From the data below, copy out every line in which the word "ownAttic" occurs.

### Dataset excerpts
-=-=-

-- ==== Sys2Proof/Laws/KeepOwn.lean ====
section
/-! SUPPORT. What the operations of Own.lean keep. -/

set_option linter.all false

namespace Sys2Proof.Machine

theorem Keeps.updOwn {z0 s : State} {f : Own → Own} (hz : Keeps z0 s)  : Keeps z0 (Machine.updOwn f s) := by
  unfold Machine.updOwn
  exact Keeps.upd hz rfl rfl rfl rfl rfl (CelKeeps.refl _) rfl (fun g => by simp_all [SizesOk])

theorem Keeps.ownEvt {z0 s : State} {b : Nat} (hz : Keeps z0 s)  : Keeps z0 (Machine.ownEvt b s) := by
  unfold Machine.ownEvt
  repeat' first
    | with_reducible assumption
    | with_reducible apply Keeps.flag

theorem Keeps.ownRefuse {z0 s : State} {q : Rq} {a : Nat} {c : Code} (hz : Keeps z0 s)  : Keeps z0 (Machine.ownRefuse q a c s) := by
  unfold Machine.ownRefuse
  repeat' first
    | with_reducible assumption
    | with_reducible apply Keeps.logRefusal
    | with_reducible apply Keeps.ret

theorem Keeps.leaseStart {z0 s : State}  (hz : Keeps z0 s)  : Keeps z0 (Machine.leaseStart s) := by
  unfold Machine.leaseStart
  repeat' first
    | with_reducible assumption
    | with_reducible apply Keeps.updOwn
    | ((first | rw [patch_eq] | skip); (with_reducible refine Keeps.patch ?_ ?_ ?_); rotate_left; (first | exact CelKeeps.refl _ | exact ⟨fun _ h => h, Nat.le_refl _⟩ | exact ⟨fun _ h => h, Nat.le_succ _⟩); (refine fun g => ?_; first | exact g | simpa only [SizesOk, Machine.patch, upd_length] using g | (simp only [SizesOk, Machine.patch, upd_length, List.length_map, List.length_replicate, true_and] at g ⊢; tauto)))

theorem Keeps.setOwner {z0 s : State} {cls : Nat} {addr : Nat} (hz : Keeps z0 s)  : Keeps z0 (Machine.setOwner cls addr s) := by
  unfold Machine.setOwner
  repeat' first
    | with_reducible assumption
    | with_reducible apply Keeps.ownEvt
    | with_reducible apply Keeps.set
    | with_reducible apply Keeps.incMod

theorem Keeps.wrClaim {z0 s : State} {q : Rq} {w : Word} (hz : Keeps z0 s)  : Keeps z0 (Machine.wrClaim q w s) := by
  unfold Machine.wrClaim
  repeat' first
    | with_reducible assumption
    | with_reducible apply Keeps.ite
    | with_reducible apply Keeps.ite1
    | with_reducible apply Keeps.ownRefuse
    | with_reducible apply Keeps.leaseStart
    | with_reducible apply Keeps.setOwner
    | with_reducible apply Keeps.ret

theorem Keeps.wrLease {z0 s : State} {q : Rq} {w : Word} (hz : Keeps z0 s)  : Keeps z0 (Machine.wrLease q w s) := by
  unfold Machine.wrLease
  repeat' first
    | with_reducible assumption
    | with_reducible apply Keeps.ite
    | with_reducible apply Keeps.ite1
    | with_reducible apply Keeps.refuseLog
    | with_reducible apply Keeps.ownRefuse
    | with_reducible apply Keeps.leaseStart
    | with_reducible apply Keeps.ret

theorem Keeps.wrLeaseCfg {z0 s : State} {w : Word} (hz : Keeps z0 s)  : Keeps z0 (Machine.wrLeaseCfg w s) := by
  unfold Machine.wrLeaseCfg
  try lift_lets
  repeat' first
    | with_reducible assumption
    | (intro x; try clear_value x)
    | with_reducible apply Keeps.ite
    | with_reducible apply Keeps.ite1
    | with_reducible apply Keeps.plainWrite
    | with_reducible apply Keeps.ret

theorem Keeps.hoEnd {z0 s : State} {c : Code} {reason : Nat} (hz : Keeps z0 s)  : Keeps z0 (Machine.hoEnd c reason s) := by
  unfold Machine.hoEnd
  try lift_lets
  repeat' first
    | with_reducible assumption
    | (intro x; with_reducible refine Keeps.cut (o := z0) x ?_ ?_; dsimp only [x]; rotate_left; try clear_value x)
    | (intro x; try clear_value x)
    | with_reducible apply Keeps.ite
    | with_reducible apply Keeps.ite1
    | with_reducible apply Keeps.set

theorem Keeps.hoNow {z0 s : State} {c : Code} (hz : Keeps z0 s)  : Keeps z0 (Machine.hoNow c s) := by
  unfold Machine.hoNow
  repeat' first
    | with_reducible assumption
    | with_reducible apply Keeps.set
    | with_reducible apply Keeps.ret

theorem Keeps.wrHandover {z0 s : State} {q : Rq} {w : Word} (hz : Keeps z0 s)  : Keeps z0 (Machine.wrHandover q w s) := by
  unfold Machine.wrHandover
  try lift_lets
  repeat' first
    | with_reducible assumption
    | (intro x; with_reducible refine Keeps.cut (o := z0) x ?_ ?_; dsimp only [x]; rotate_left; try clear_value x)
    | (intro x; try clear_value x)
    | with_reducible apply Keeps.ite
    | with_reducible apply Keeps.ite1
    | with_reducible apply Keeps.hoEnd
    | with_reducible apply Keeps.hoNow
    | with_reducible apply Keeps.set
    | with_reducible apply Keeps.store
    | with_reducible apply Keeps.ret

theorem Keeps.wrAccept {z0 s : State} {q : Rq} {w : Word} (hz : Keeps z0 s)  : Keeps z0 (Machine.wrAccept q w s) := by
  unfold Machine.wrAccept
  repeat' first
    | with_reducible assumption
    | with_reducible apply Keeps.ite
    | with_reducible apply Keeps.ite1
    | with_reducible apply Keeps.ownRefuse
    | with_reducible apply Keeps.leaseStart
    | with_reducible apply Keeps.setOwner
    | with_reducible apply Keeps.hoEnd
    | with_reducible apply Keeps.ret

theorem Keeps.lapse {z0 s : State}  (hz : Keeps z0 s)  : Keeps z0 (Machine.lapse s) := by
  unfold Machine.lapse
  repeat' first
    | with_reducible assumption
    | with_reducible apply Keeps.ite
    | with_reducible apply Keeps.ite1
    | with_reducible apply Keeps.ownEvt
    | with_reducible apply Keeps.setOwner
    | with_reducible apply Keeps.hoEnd

theorem Keeps.hoTimeout {z0 s : State}  (hz : Keeps z0 s)  : Keeps z0 (Machine.hoTimeout s) := by
  unfold Machine.hoTimeout
  repeat' first
    | with_reducible assumption
    | with_reducible apply Keeps.hoEnd

theorem Keeps.showSlot {z0 s : State} {k : Nat} (hz : Keeps z0 s)  : Keeps z0 (Machine.showSlot k s) := by
  unfold Machine.showSlot
  try lift_lets
  repeat' first
    | with_reducible assumption
    | (intro x; with_reducible refine Keeps.cut (o := z0) x ?_ ?_; dsimp only [x]; rotate_left; try clear_value x)
    | (intro x; try clear_value x)
    | with_reducible apply Keeps.forN
    | with_reducible apply Keeps.wr

theorem Keeps.ownAttic {z0 s : State}  (hz : Keeps z0 s)  : Keeps z0 (Machine.ownAttic s) := by
  unfold Machine.ownAttic
  repeat' first
    | with_reducible assumption
    | (intro x; with_reducible refine Keeps.cut (o := z0) x ?_ ?_; dsimp only [x]; rotate_left; try clear_value x)
    | (intro x; try clear_value x)
    | with_reducible apply Keeps.ite
    | with_reducible apply Keeps.ite1
    | with_reducible apply Keeps.forN
    | with_reducible apply Keeps.showSlot
    | with_reducible apply Keeps.wr
    | with_reducible apply Keeps.set
    | (fail_if_no_progress dsimp -zeta only)
    | split
    | lift_lets

theorem Keeps.clearBytes {o s : State} {lo hi : Nat} (h : Keeps o s) : Keeps o (Machine.clearBytes lo hi s) :=
  Keeps.ecc (Keeps.mem h fun k => Memory.wf_sub k List.filter_sublist) fun k => k.sub List.filter_sublist

theorem Keeps.zeroise {z0 s : State}  (hz : Keeps z0 s)  : Keeps z0 (Machine.zeroise s) := by
  unfold Machine.zeroise
  try lift_lets
  repeat' first
    | with_reducible assumption
    | (intro x; with_reducible refine Keeps.cut (o := z0) x ?_ ?_; dsimp only [x]; rotate_left; try clear_value x)
    | (intro x; with_reducible refine Keeps.cut1 (o := z0) x ?_ ?_; dsimp only [x]; rotate_left; try clear_value x)
    | (intro x; with_reducible refine Keeps.cutF x ?_; try dsimp only [x])
    | (intro x; try clear_value x)
    | with_reducible apply Keeps.retireRange
    | with_reducible apply Keeps.updOwn
    | with_reducible apply Keeps.clearBytes
    | with_reducible apply Keeps.set
    | with_reducible apply Keeps.addSat
    | ((first | rw [patch_eq] | skip); (with_reducible refine Keeps.patch ?_ ?_ ?_); rotate_left; (first | exact CelKeeps.refl _ | exact ⟨fun _ h => h, Nat.le_refl _⟩ | exact ⟨fun _ h => h, Nat.le_succ _⟩); (refine fun g => ?_; first | exact g | simpa only [SizesOk, Machine.patch, upd_length] using g | (simp only [SizesOk, Machine.patch, upd_length, List.length_map, List.length_replicate, true_and] at g ⊢; tauto)))
    | (fail_if_no_progress dsimp -zeta only)
    | split

theorem Keeps.wrOwnZero {z0 s : State} {w : Word} (hz : Keeps z0 s)  : Keeps z0 (Machine.wrOwnZero w s) := by
  unfold Machine.wrOwnZero
  try lift_lets
  repeat' first
    | with_reducible assumption
    | (intro x; with_reducible refine Keeps.cut (o := z0) x ?_ ?_; dsimp only [x]; rotate_left; try clear_value x)
    | (intro x; try clear_value x)
    | with_reducible apply Keeps.ite
    | with_reducible apply Keeps.ite1
    | with_reducible apply Keeps.plainWrite
    | with_reducible apply Keeps.updOwn
    | with_reducible apply Keeps.set
    | with_reducible apply Keeps.store
    | with_reducible apply Keeps.ret
    | ((first | rw [patch_eq] | skip); (with_reducible refine Keeps.patch ?_ ?_ ?_); rotate_left; (first | exact CelKeeps.refl _ | exact ⟨fun _ h => h, Nat.le_refl _⟩ | exact ⟨fun _ h => h, Nat.le_succ _⟩); (refine fun g => ?_; first | exact g | simpa only [SizesOk, Machine.patch, upd_length] using g | (simp only [SizesOk, Machine.patch, upd_length, List.length_map, List.length_replicate, true_and] at g ⊢; tauto)))

theorem Keeps.keyLoaded {z0 s : State}  (hz : Keeps z0 s)  : Keeps z0 (Machine.keyLoaded s) := by
  unfold Machine.keyLoaded
  try lift_lets
  repeat' first
    | with_reducible assumption
    | (intro x; with_reducible refine Keeps.cut (o := z0) x ?_ ?_; dsimp only [x]; rotate_left; try clear_value x)
    | (intro x; try clear_value x)
    | with_reducible apply Keeps.ite
    | with_reducible apply Keeps.ite1
    | with_reducible apply Keeps.updOwn
    | with_reducible apply Keeps.set
    | ((first | rw [patch_eq] | skip); (with_reducible refine Keeps.patch ?_ ?_ ?_); rotate_left; (first | exact CelKeeps.refl _ | exact ⟨fun _ h => h, Nat.le_refl _⟩ | exact ⟨fun _ h => h, Nat.le_succ _⟩); (refine fun g => ?_; first | exact g | simpa only [SizesOk, Machine.patch, upd_length] using g | (simp only [SizesOk, Machine.patch, upd_length, List.length_map, List.length_replicate, true_and] at g ⊢; tauto)))

theorem Keeps.wrSecret {z0 s : State} {hiReg : Bool} {w : Word} (hz : Keeps z0 s)  : Keeps z0 (Machine.wrSecret hiReg w s) := by
  unfold Machine.wrSecret
  try lift_lets
  repeat' first
    | with_reducible assumption
    | (intro x; with_reducible refine Keeps.cut (o := z0) x ?_ ?_; dsimp only [x]; rotate_left; try clear_value x)
    | (intro x; try clear_value x)
    | with_reducible apply Keeps.ite
    | with_reducible apply Keeps.ite1
    | with_reducible apply Keeps.wr
    | with_reducible apply Keeps.ret

theorem Keeps.fuseNow {z0 s : State} {c : Code} (hz : Keeps z0 s)  : Keeps z0 (Machine.fuseNow c s) := by
  unfold Machine.fuseNow
  repeat' first
    | with_reducible assumption
    | with_reducible apply Keeps.set
    | with_reducible apply Keeps.ret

-=-=-

### Response for this exercise
theorem Keeps.ownAttic {z0 s : State}  (hz : Keeps z0 s)  : Keeps z0 (Machine.ownAttic s) := by
  unfold Machine.ownAttic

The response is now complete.